Our development efforts are focused on SoCs that provide both human viewing and
computer vision functionality. As a result, we believe that our future revenue
growth, if any, will significantly depend upon our ability to expand within
camera markets with our AI and computer vision technology, particularly in the
professional IP security and home security and monitoring camera markets, as
well as emerging markets such as AI-enabled security cameras, AI-based driving
applications, including driver monitoring systems, advanced blind spot
detection, object detection, and deep learning algorithms for HD mapping
solutions, OEM automotive advanced driver assistance systems, or ADAS,
applications, and industrial and robotics markets. We expect our research and
development expenditures to increase in comparison to prior periods as we devote
additional resources to the development of innovative video and image processing
solutions with increased functionality, such as AI and CV capabilities, and as
we target new markets.

We sell our SoC solutions to leading original design manufacturers, or ODMs, and
OEMs globally, and in the automotive market, we also sell to Tier-1 suppliers.
We refer to ODMs and Tier-1 automotive suppliers as our customers and OEMs as
our end customers, except as otherwise indicated or as the context otherwise
requires.

Our sales cycles typically require a significant investment of time and a
substantial expenditure of resources before we can realize revenue from the sale
of our solutions, if any. Our typical sales cycle consists of a multi-month
sales and development process involving our customers' system designers and
management and our sales personnel and software engineers. If successful, this
process culminates in a customer's decision to use our solutions in its system,
which we refer to as a design win. Our sales efforts are typically directed to
the OEM of the product that will incorporate our video and image processing
solution, but the eventual design and incorporation of our SoC into the product
may be handled by an ODM or Tier-1 supplier on behalf of the OEM.

Volume production may begin within 9 to 18 months after a design win, depending
on the complexity of our customer's product and other factors upon which we may
have little or no influence. In general, design cycles will be longer in the OEM
automotive and industrial and robotics markets than in the IP security and
consumer device markets. Once our solutions have been incorporated into a
customer's design, they are likely to be used for the life cycle of the
customer's product. Conversely, a design loss to a competitor will likely
preclude any opportunity for future revenue from such customer's product.
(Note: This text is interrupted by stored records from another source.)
/-- Rows of the LANE block: lanes, Tables 2.8-2.17 and 4.8-4.10. -/
def LaneF.desc : LaneF → Desc
  | .CTL_MODE => ⟨.LANE, 0x0, 0, 4, .RW, 0, .F, 1, false, false⟩
  | .CTL_FEC => ⟨.LANE, 0x0, 4, 2, .RW, 0, .F, 1, false, false⟩
  | .CTL_MEDIUM => ⟨.LANE, 0x0, 6, 1, .RW, 0, .F, 1, false, false⟩
  | .CTL_TX_REF => { grp := .LANE, off := 0x0, lsb := 7, width := 1, acc := .RW, reset := 0, surv := .F, shadow := true }
  | .CTL_TX_POL => ⟨.LANE, 0x0, 8, 1, .RW, 0, .F, 1, false, false⟩
  | .CTL_RX_POL => ⟨.LANE, 0x0, 9, 1, .RW, 0, .F, 1, false, false⟩
  | .CTL_LOOPBACK => ⟨.LANE, 0x0, 10, 2, .RW, 0, .F, 1, false, false⟩
  | .CTL_TX_IDLE => ⟨.LANE, 0x0, 12, 1, .RW, 1, .F, 1, false, false⟩
  | .CTL_CFG_REFUSED => ⟨.LANE, 0x0, 31, 1, .W1C, 0, .N, 1, false, false⟩
  | .STATUS_CDR_LOCK => ⟨.LANE, 0x4, 0, 1, .RO, 0, .N, 1, false, false⟩
  | .STATUS_BLOCK_LOCK => ⟨.LANE, 0x4, 1, 1, .RO, 0, .N, 1, false, false⟩
  | .STATUS_AM_LOCK => ⟨.LANE, 0x4, 2, 1, .RO, 0, .N, 1, false, false⟩
  | .STATUS_FEC_LOCK => ⟨.LANE, 0x4, 3, 1, .RO, 0, .N, 1, false, false⟩
  | .STATUS_LINK_UP => ⟨.LANE, 0x4, 4, 1, .RO, 0, .N, 1, false, false⟩
  | .STATUS_SIG_DET => ⟨.LANE, 0x4, 5, 1, .RO, 0, .N, 1, false, false⟩
  | .STATUS_RX_IDLE => ⟨.LANE, 0x4, 6, 1, .RO, 0, .N, 1, false, false⟩
  | .STATUS_TX_IDLE_ST => ⟨.LANE, 0x4, 7, 1, .RO, 1, .N, 1, false, false⟩
  | .STATUS_AN_DONE => ⟨.LANE, 0x4, 8, 1, .RO, 0, .N, 1, false, false⟩
  | .STATUS_LT_DONE => ⟨.LANE, 0x4, 9, 1, .RO, 0, .N, 1, false, false⟩
  | .STATUS_AN_MISMATCH => ⟨.LANE, 0x4, 10, 1, .RO, 0, .N, 1, false, false⟩
  | .STATUS_MOD_PRESENT => ⟨.LANE, 0x4, 11, 1, .RO, 0, .N, 1, false, false⟩
  | .STATUS_TX_REF_APPLIED => ⟨.LANE, 0x4, 12, 1, .RO, 0, .N, 1, false, false⟩
  | .STATUS_EFF_MODE => ⟨.LANE, 0x4, 16, 4, .RO, 0, .N, 1, false, false⟩
  | .RAW_DIV => ⟨.LANE, 0x8, 0, 4, .RW, 1, .F, 1, false, false⟩
  | .RAW_VCO => ⟨.LANE, 0x8, 8, 20, .RW, 0xC96A8, .F, 1, false, false⟩
  | .TXEQ_PRE3 => { grp := .LANE, off := 0x10, lsb := 0, width := 8, acc := .RW, reset := 0, surv := .F, vw := 2 }
  | .TXEQ_PRE2 => { grp := .LANE, off := 0x10, lsb := 8, width := 8, acc := .RW, reset := 0, surv := .F, vw := 2 }
  | .TXEQ_PRE1 => { grp := .LANE, off := 0x10, lsb := 16, width := 8, acc := .RW, reset := 0, surv := .F, vw := 2 }
  | .TXEQ_MAIN => { grp := .LANE, off := 0x10, lsb := 24, width := 8, acc := .RW, reset := 0x40, surv := .F, vw := 2 }
  | .TXEQ_POST1 => { grp := .LANE, off := 0x10, lsb := 32, width := 8, acc := .RW, reset := 0, surv := .F, vw := 2 }
  | .TXEQ_POST2 => { grp := .LANE, off := 0x10, lsb := 40, width := 8, acc := .RW, reset := 0, surv := .F, vw := 2 }
  | .RXEQ_CTLE => ⟨.LANE, 0x18, 0, 4, .RW, 8, .F, 1, false, false⟩
  | .RXEQ_CTLE_AUTO => ⟨.LANE, 0x18, 4, 1, .RW, 1, .F, 1, false, false⟩
  | .RXEQ_DFE_AUTO => ⟨.LANE, 0x18, 5, 1, .RW, 1, .F, 1, false, false⟩
  | .RXEQ_FREEZE => ⟨.LANE, 0x18, 6, 1, .RW, 0, .F, 1, false, false⟩
  | .RXEQ_DFE_SEL => ⟨.LANE, 0x18, 8, 4, .RW, 0, .F, 1, false, false⟩
  | .RXEQ_DFE_VAL => ⟨.LANE, 0x18, 16, 8, .RO, 0, .N, 1, false, false⟩
  | .EYE_W => ⟨.LANE, 0x1C, 0, 8, .RO, 0, .N, 1, false, false⟩
  | .EYE_H => ⟨.LANE, 0x1C, 8, 8, .RO, 0, .N, 1, false, false⟩
  | .EYE_WORST => ⟨.LANE, 0x1C, 16, 2, .RO, 0, .N, 1, false, false⟩
  | .EYE_AGE => ⟨.LANE, 0x1C, 24, 7, .RO, 0x7F, .N, 1, false, false⟩
  | .EYE_VALID => ⟨.LANE, 0x1C, 31, 1, .RO, 0, .N, 1, false, false⟩
  | .ALIGN_WORD_OFS => { grp := .LANE, off := 0x20, lsb := 0, width := 6, acc := .RO, reset := 0, surv := .N, vw := 2 }
  | .ALIGN_GBX_PHASE => { grp := .LANE, off := 0x20, lsb := 8, width := 6, acc := .RO, reset := 0, surv := .N, vw := 2 }
  | .ALIGN_GEN => { grp := .LANE, off := 0x20, lsb := 16, width := 8, acc := .RO, reset := 0, surv := .N, vw := 2 }
  | .ALIGN_VALID => { grp := .LANE, off := 0x20, lsb := 31, width := 1, acc := .RO, reset := 0, surv := .N, vw := 2 }
  | .ALIGN_FEC_POS => { grp := .LANE, off := 0x20, lsb := 32, width := 13, acc := .RO, reset := 0, surv := .N, vw := 2 }
  | .ALIGN_AM_POS => { grp := .LANE, off := 0x20, lsb := 48, width := 15, acc := .RO, reset := 0, surv := .N, vw := 2 }
  | .SLIP => ⟨.LANE, 0x28, 0, 1, .WO, 0, .N, 1, false, false⟩
  | .SLIP_BUSY => ⟨.LANE, 0x28, 1, 1, .RO, 0, .N, 1, false, false⟩
  | .SLIP_REFUSED => ⟨.LANE, 0x28, 2, 1, .W1C, 0, .N, 1, false, false⟩
  | .RM_SKIP_INTERVAL => ⟨.LANE, 0x30, 0, 13, .RW, 0x400, .F, 1, false, false⟩
  | .RM_CNT_INS => ⟨.LANE, 0x34, 0, 16, .RC, 0, .N, 1, false, false⟩
  | .RM_CNT_DEL => ⟨.LANE, 0x34, 16, 16, .RC, 0, .N, 1, false, false⟩
  | .TWIN_MAX_RATE => ⟨.LANE, 0x38, 0, 2, .RW, 2, .F, 1, false, false⟩
  | .TWIN_CUR_RATE => ⟨.LANE, 0x38, 2, 2, .RO, 0, .N, 1, false, false⟩
  | .TWIN_TSTATE => ⟨.LANE, 0x38, 4, 3, .RO, 0, .N, 1, false, false⟩
  | .TWIN_FAIL1 => ⟨.LANE, 0x38, 8, 2, .RO, 0, .N, 1, false, false⟩
  | .TWIN_FAIL2 => ⟨.LANE, 0x38, 10, 2, .RO, 0, .N, 1, false, false⟩
  | .PHASE_TX_PHASE => ⟨.LANE, 0x40, 0, 16, .RO, 0, .N, 1, false, false⟩
  | .PHASE_RX_PHASE => ⟨.LANE, 0x40, 16, 12, .RO, 0, .N, 1, false, false⟩
  | .PHASE_PH_VALID => ⟨.LANE, 0x40, 31, 1, .RO, 0, .N, 1, false, false⟩
  | .TERM_RX_WORD => { grp := .LANE, off := 0x48, lsb := 0, width := 12, acc := .RO, reset := 0, surv := .N, vw := 2 }
  | .TERM_TX_WORD => { grp := .LANE, off := 0x50, lsb := 0, width := 12, acc := .RO, reset := 0, surv := .N, vw := 2 }
  | .TERM_RX_GBX => { grp := .LANE, off := 0x48, lsb := 12, width := 12, acc := .RO, reset := 0, surv := .N, vw := 2 }
  | .TERM_TX_GBX => { grp := .LANE, off := 0x50, lsb := 12, width := 12, acc := .RO, reset := 0, surv := .N, vw := 2 }
  | .TERM_RX_FEC => { grp := .LANE, off := 0x48, lsb := 24, width := 15, acc := .RO, reset := 0, surv := .N, vw := 2 }
  | .TERM_TX_FEC => { grp := .LANE, off := 0x50, lsb := 24, width := 15, acc := .RO, reset := 0, surv := .N, vw := 2 }
  | .TERM_RX_AM => { grp := .LANE, off := 0x48, lsb := 40, width := 17, acc := .RO, reset := 0, surv := .N, vw := 2 }
  | .TERM_TX_AM => { grp := .LANE, off := 0x50, lsb := 40, width := 17, acc := .RO, reset := 0, surv := .N, vw := 2 }
  | .TERM_RX_TERM_VALID => { grp := .LANE, off := 0x48, lsb := 63, width := 1, acc := .RO, reset := 0, surv := .N, vw := 2 }
  | .TERM_TX_TERM_VALID => { grp := .LANE, off := 0x50, lsb := 63, width := 1, acc := .RO, reset := 0, surv := .N, vw := 2 }
  | .FIX_RX_A => ⟨.LANE, 0x58, 0, 24, .RO, 0, .N, 1, false, false⟩
  | .FIX_TX_A => ⟨.LANE, 0x5C, 0, 24, .RO, 0, .N, 1, false, false⟩
  | .CAL_SET_LO => ⟨.LANE, 0x60, 0, 5, .RO, 0, .N, 1, false, false⟩
  | .CAL_SET_HI => ⟨.LANE, 0x60, 5, 5, .RO, 0, .N, 1, false, false⟩
  | .CAL_TEMP => ⟨.LANE, 0x60, 16, 8, .RO, 0, .N, 1, false, false⟩
  | .CAL_DEG => ⟨.LANE, 0x60, 24, 1, .RO, 0, .N, 1, false, false⟩
  | .CAL_NONE => ⟨.LANE, 0x60, 25, 1, .RO, 0, .N, 1, false, false⟩
  | .CAL_EXTRAP => ⟨.LANE, 0x60, 26, 1, .RO, 0, .N, 1, false, false⟩
  | .RESID => ⟨.LANE, 0x64, 0, 16, .RO, 0, .N, 1, false, false⟩
  | .RESID_VALID => ⟨.LANE, 0x64, 31, 1, .RO, 0, .N, 1, false, false⟩
  | .BRD_TX => ⟨.LANE, 0x80, 0, 32, .RWL, 0, .W, 1, false, false⟩
  | .BRD_RX => ⟨.LANE, 0x84, 0, 32, .RWL, 0, .W, 1, false, false⟩
  | .MOD_TX => ⟨.LANE, 0x88, 0, 32, .RWL, 0, .W, 1, false, false⟩
  | .MOD_RX => ⟨.LANE, 0x8C, 0, 32, .RWL, 0, .W, 1, false, false⟩
  | .DLY_CFG_MOD_SRC => ⟨.LANE, 0x90, 0, 2, .RWL, 0, .W, 1, false, false⟩
  | .DLY_CFG_RESP_EN => ⟨.LANE, 0x90, 2, 1, .RW, 0, .W, 1, false, false⟩
  | .DLY_CFG_AUTO_CHECK => ⟨.LANE, 0x90, 3, 1, .RW, 1, .W, 1, false, false⟩
  | .DLY_CFG_TX_SHARE => ⟨.LANE, 0x90, 8, 8, .RW, 0x32, .W, 1, false, false⟩
  | .DLY_CFG_CMIS_PAGE => ⟨.LANE, 0x90, 16, 8, .RW, 0, .W, 1, false, false⟩
  | .DLY_CFG_CMIS_OFS => ⟨.LANE, 0x90, 24, 8, .RW, 0x80, .W, 1, false, false⟩
  | .DLY_STAT_DLY_VALID => ⟨.LANE, 0x94, 0, 1, .RO, 0, .N, 1, false, false⟩
  | .DLY_STAT_ASYM_SRC => ⟨.LANE, 0x94, 1, 2, .RO, 0, .W, 1, false, false⟩
  | .DLY_STAT_CHECKING => ⟨.LANE, 0x94, 3, 1, .RO, 0, .N, 1, false, false⟩
  | .DLY_STAT_SPLIT_ASSUMED => ⟨.LANE, 0x94, 4, 1, .RO, 0, .W, 1, false, false⟩
  | .DLY_STAT_CAUSE => ⟨.LANE, 0x94, 8, 4, .RO, 0, .N, 1, false, false⟩
  | .DLY_STAT_CFG_REFUSED => ⟨.LANE, 0x94, 31, 1, .W1C, 0, .N, 1, false, false⟩
  | .ASYM => ⟨.LANE, 0x98, 0, 32, .RWL, 0, .W, 1, false, false⟩
  | .ASYM_U => ⟨.LANE, 0x9C, 0, 32, .RWL, 0, .W, 1, false, false⟩
  | .RT => { grp := .LANE, off := 0xA0, lsb := 0, width := 64, acc := .RO, reset := 0, surv := .N, vw := 2 }
  | .FIBRE_D => ⟨.LANE, 0xA8, 0, 20, .RW, 0x4268, .W, 1, false, false⟩
  | .FIBRE_S => ⟨.LANE, 0xAC, 0, 16, .RW, 0x244, .W, 1, false, false⟩
  | .FIBRE_S_U => ⟨.LANE, 0xAC, 16, 16, .RW, 0x1E, .W, 1, false, false⟩
  | .FIBRE_TG => ⟨.LANE, 0xB0, 0, 24, .RW, 0x4ABA78, .W, 1, false, false⟩
  | .OP_LAMBDA_OUT => ⟨.LANE, 0xB4, 0, 24, .RW, 0, .W, 1, false, false⟩
  | .OP_LAMBDA_IN => ⟨.LANE, 0xB8, 0, 24, .RW, 0, .W, 1, false, false⟩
Even
if we obtain a design win and our SoC remains a component through the life cycle
of a customer's product, the volume and timing of actual sales of our SoCs to
the customer depend upon the production, release and market acceptance of that
product, none of which are within our control. A portable consumer device
typically has a product life cycle of 6 to 18 months, while an IP security
camera typically has a product life cycle of 12 to 24 months. We anticipate that
product lifecycles will typically be longer than 24 months in the OEM automotive
and industrial and robotics markets, as new product introductions occur less
frequently in these markets.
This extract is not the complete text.